A rendering of a five-story, 260-unit building in Berkeley.
The proposed Fourth Street development.
Renderings courtesy of the city of Berkeley

Berkeleyside reports that its titular city has prevented a proposed 260-unit development in West Berkeley from employing the development-friendly state law SB 35 to fast track city approval, citing the proximity of the city’s Shellmound as a protected historic resource.

According to the development application, 1900 Fourth Street would be a 260-unit apartment complex built on what’s presently a parking lot.

“The project site is ideally situated for mixed-use development: it is transit rich, is adjacent to one of the City’s most vibrant retail areas and has easy access to the 1-80 corridor,” the would-be developers note in the application.

Dana Ellsworth, vice president of Rue-Ell Enterprises, hoped to use SB 35 to net speedy approval of the project.

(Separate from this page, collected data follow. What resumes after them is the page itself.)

-- ==== Sys2Proof/Certificates/Slice0/Obligations.lean ====
section
/-! DEFINITION. The statements of this model, each from numbered rules of the manual. -/
open Sys2Proof Sys2Proof.Machine

/-! ## Integer forms (R156 to R171) -/

/-- R158, R159, R161: the element-wise forms, vector and scalar, give the exact result of each element wrapped, or
saturated under `.sat`, and complete wherever their checks pass. -/
def Obligations.IntegerArithmeticWrapsOrSaturatesEachElement : Prop :=
  BothCompute .iadd .iaddS (EltWise Rk.satOn (fun x y _ => x + y))
    ∧ BothCompute .isub .isubS (EltWise Rk.satOn (fun x y _ => x - y))
    ∧ BothCompute .imul .imulS (EltWise (fun _ => false) (fun x y _ => x * y))
    ∧ BothCompute .imad .imadS (EltWise (fun _ => false) (fun x y z => x * y + z))
    ∧ BothCompute .imin .iminS (EltWise (fun _ => false) (fun x y _ => min x y))
    ∧ BothCompute .imax .imaxS (EltWise (fun _ => false) (fun x y _ => max x y))
    ∧ BothCompute .iabs .iabsS (EltWise Rk.satOn (fun x _ _ => max x (-x)))
    ∧ BothCompute .iadd64 .iadd64S (EltWise Rk.satOn (fun x y _ => x + y))
    ∧ BothCompute .isub64 .isub64S (EltWise Rk.satOn (fun x y _ => x - y))

/-- R158, R160: IMULH gives the high half of the exact product of each element, and IMADW a 64-bit sum of an exact
32-by-32-bit product. R162: IDIV and IREM truncate toward zero and complete, outstanding for their flag, where no active lane's divisor is
zero; else they trap with DIVZERO before any lane is written, naming the lanes with a zero divisor. -/
def Obligations.WideProductsAndDivision : Prop :=
  (BothCompute .imulh .imulhS (fun f a b _ v => EltsAre f.ty false
      (fun e => eltInt f.ty a e * eltInt f.ty b e / (2 : Int) ^ (tyElems f.ty).1) v)
    ∧ VecComputes .imadw (fun _ => true) (fun f a b c v => v = BitVec.ofInt 64 (eltInt f.ty a 0 * eltInt f.ty b 0 + c.toInt)))
  ∧ (∀ (s : State) (f : Rk) (q : Bool),
    let exact (a b : DWord) : Int := if q then (eltInt f.ty a 0).tdiv (eltInt f.ty b 0) else (eltInt f.ty a 0).tmod (eltInt f.ty b 0)
    let zero (r : Rdy) (l : Nat) : Prop := laneIn r.act l = true ∧ eltInt f.ty (r.b l) 0 = 0
    (s.clears (if q then .idiv f else .irem f) = true → s.Completes (if q then .idiv f else .irem f) (fun s1 r t =>
      ((∀ l, ¬ zero r l) → ∃ v : Nat → DWord, r.vecDone (r.Long s1 r.e.att) t f.dn f.ty.is64 v
          ∧ ∀ l, laneIn r.act l = true → EltsAre f.ty false (fun _ => exact (r.a l) (r.b l)) (v l))
      ∧ (∀ (m : Mask) (l0 : Nat), (∀ l, laneIn m l = true ↔ zero r l) → zero r l0 → (∀ l, zero r l → l0 ≤ l) →
          r.Traps s1 t 0x08 m l0)))
    ∧ (s.clears (if q then .idivS f else .iremS f) = true → s.Completes (if q then .idivS f else .iremS f) (fun s1 r t =>
      ((r.act = 0 ∨ eltInt f.ty (r.b r.low) 0 ≠ 0) → ∃ v : DWord, r.scaDone (r.Long s1 r.e.att) t f.dn f.ty.is64 v
          ∧ (r.act ≠ 0 → EltsAre f.ty false (fun _ => exact (r.a r.low) (r.b r.low)) v))
      ∧ (r.act ≠ 0 → eltInt f.ty (r.b r.low) 0 = 0 → r.Traps s1 t 0x08 1 0))))
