/-! ### A group: updWarp -/

@[simp] theorem Group.updWarp_id (g : Group) (w : Nat) (f : Warp → Warp) : (g.updWarp w f).id = g.id := rfl
@[simp] theorem Group.updWarp_grid (g : Group) (w : Nat) (f : Warp → Warp) : (g.updWarp w f).grid = g.grid := rfl
@[simp] theorem Group.updWarp_core (g : Group) (w : Nat) (f : Warp → Warp) : (g.updWarp w f).core = g.core := rfl
@[simp] theorem Group.updWarp_x (g : Group) (w : Nat) (f : Warp → Warp) : (g.updWarp w f).x = g.x := rfl
@[simp] theorem Group.updWarp_y (g : Group) (w : Nat) (f : Warp → Warp) : (g.updWarp w f).y = g.y := rfl
@[simp] theorem Group.updWarp_z (g : Group) (w : Nat) (f : Warp → Warp) : (g.updWarp w f).z = g.z := rfl
@[simp] theorem Group.updWarp_lin (g : Group) (w : Nat) (f : Warp → Warp) : (g.updWarp w f).lin = g.lin := rfl
@[simp] theorem Group.updWarp_team (g : Group) (w : Nat) (f : Warp → Warp) : (g.updWarp w f).team = g.team := rfl
@[simp] theorem Group.updWarp_lent (g : Group) (w : Nat) (f : Warp → Warp) : (g.updWarp w f).lent = g.lent := rfl
@[simp] theorem Group.updWarp_admitted (g : Group) (w : Nat) (f : Warp → Warp) : (g.updWarp w f).admitted = g.admitted := rfl
@[simp] theorem Group.updWarp_pool (g : Group) (w : Nat) (f : Warp → Warp) : (g.updWarp w f).pool = g.pool := rfl
@[simp] theorem Group.updWarp_claims (g : Group) (w : Nat) (f : Warp → Warp) : (g.updWarp w f).claims = g.claims := rfl
@[simp] theorem Group.updWarp_scratch (g : Group) (w : Nat) (f : Warp → Warp) : (g.updWarp w f).scratch = g.scratch := rfl
@[simp] theorem Group.updWarp_scratchPoison (g : Group) (w : Nat) (f : Warp → Warp) : (g.updWarp w f).scratchPoison = g.scratchPoison := rfl
@[simp] theorem Group.updWarp_tags (g : Group) (w : Nat) (f : Warp → Warp) : (g.updWarp w f).tags = g.tags := rfl
@[simp] theorem Group.updWarp_ext (g : Group) (w : Nat) (f : Warp → Warp) : (g.updWarp w f).ext = g.ext := rfl
@[simp] theorem Group.updWarp_extPoison (g : Group) (w : Nat) (f : Warp → Warp) : (g.updWarp w f).extPoison = g.extPoison := rfl
@[simp] theorem Group.updWarp_bars (g : Group) (w : Nat) (f : Warp → Warp) : (g.updWarp w f).bars = g.bars := rfl
@[simp] theorem Group.updWarp_queues (g : Group) (w : Nat) (f : Warp → Warp) : (g.updWarp w f).queues = g.queues := rfl
@[simp] theorem Group.updWarp_pals (g : Group) (w : Nat) (f : Warp → Warp) : (g.updWarp w f).pals = g.pals := rfl
@[simp] theorem Group.updWarp_tiles (g : Group) (w : Nat) (f : Warp → Warp) : (g.updWarp w f).tiles = g.tiles := rfl
@[simp] theorem Group.updWarp_palOps (g : Group) (w : Nat) (f : Warp → Warp) : (g.updWarp w f).palOps = g.palOps := rfl
@[simp] theorem Group.updWarp_ooo (g : Group) (w : Nat) (f : Warp → Warp) : (g.updWarp w f).ooo = g.ooo := rfl
@[simp] theorem Group.updWarp_clkc (g : Group) (w : Nat) (f : Warp → Warp) : (g.updWarp w f).clkc = g.clkc := rfl
@[simp] theorem Group.updWarp_perf (g : Group) (w : Nat) (f : Warp → Warp) : (g.updWarp w f).perf = g.perf := rfl
@[simp] theorem Group.updWarp_hits (g : Group) (w : Nat) (f : Warp → Warp) : (g.updWarp w f).hits = g.hits := rfl
@[simp] theorem Group.updWarp_stop (g : Group) (w : Nat) (f : Warp → Warp) : (g.updWarp w f).stop = g.stop := rfl
@[simp] theorem Group.updWarp_killed (g : Group) (w : Nat) (f : Warp → Warp) : (g.updWarp w f).killed = g.killed := rfl
@[simp] theorem Group.updWarp_ended (g : Group) (w : Nat) (f : Warp → Warp) : (g.updWarp w f).ended = g.ended := rfl
@[simp] theorem Group.updWarp_relaunches (g : Group) (w : Nat) (f : Warp → Warp) : (g.updWarp w f).relaunches = g.relaunches := rfl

SB 35, written by San Francisco-based State Sen. Scott Wiener, gives new housing development extensive leverage to skip past potential permitting roadblocks in virtually all California cities.

In fact, the law looks so aggressive on paper that when Gov. Jerry Brown signed it into law in 2017, NIMBYs all but called it the end of the republic. But SB 35 has its limits too.

On Tuesday, Berkeley Planning Director Timothy Burroughs sent a letter informing Ellsworth that 1900 Fourth Street does not quality for SB 35’s largesse, chiefly citing the fact that it “cannot be applied to [a] city-designated historical landmark site without violating California’s constitution.”

The site at 1900 Fourth Street, though merely a parking lot today, sits in the area the city has designated as onetime part of a local Shellmound, which, according to Berkeley Landmarks, is “a pyramid of shell and earth, a burial ground for ancestors of the Ohlone Indian.”

As detailed in an exhaustive Sacred Land Film Project blog, Ohlone activists and supporters have long been at odds with develoepers over the potential Fourth Street construction. Ellsworth and development backers contend in building applications that the lot does not actually have any historic significance.

But the city has come down on the side of the shellmound again and barred the development from invoking SB 35 to cut through red tape. Berkeleyside notes this is the second time the city has rejected the petition.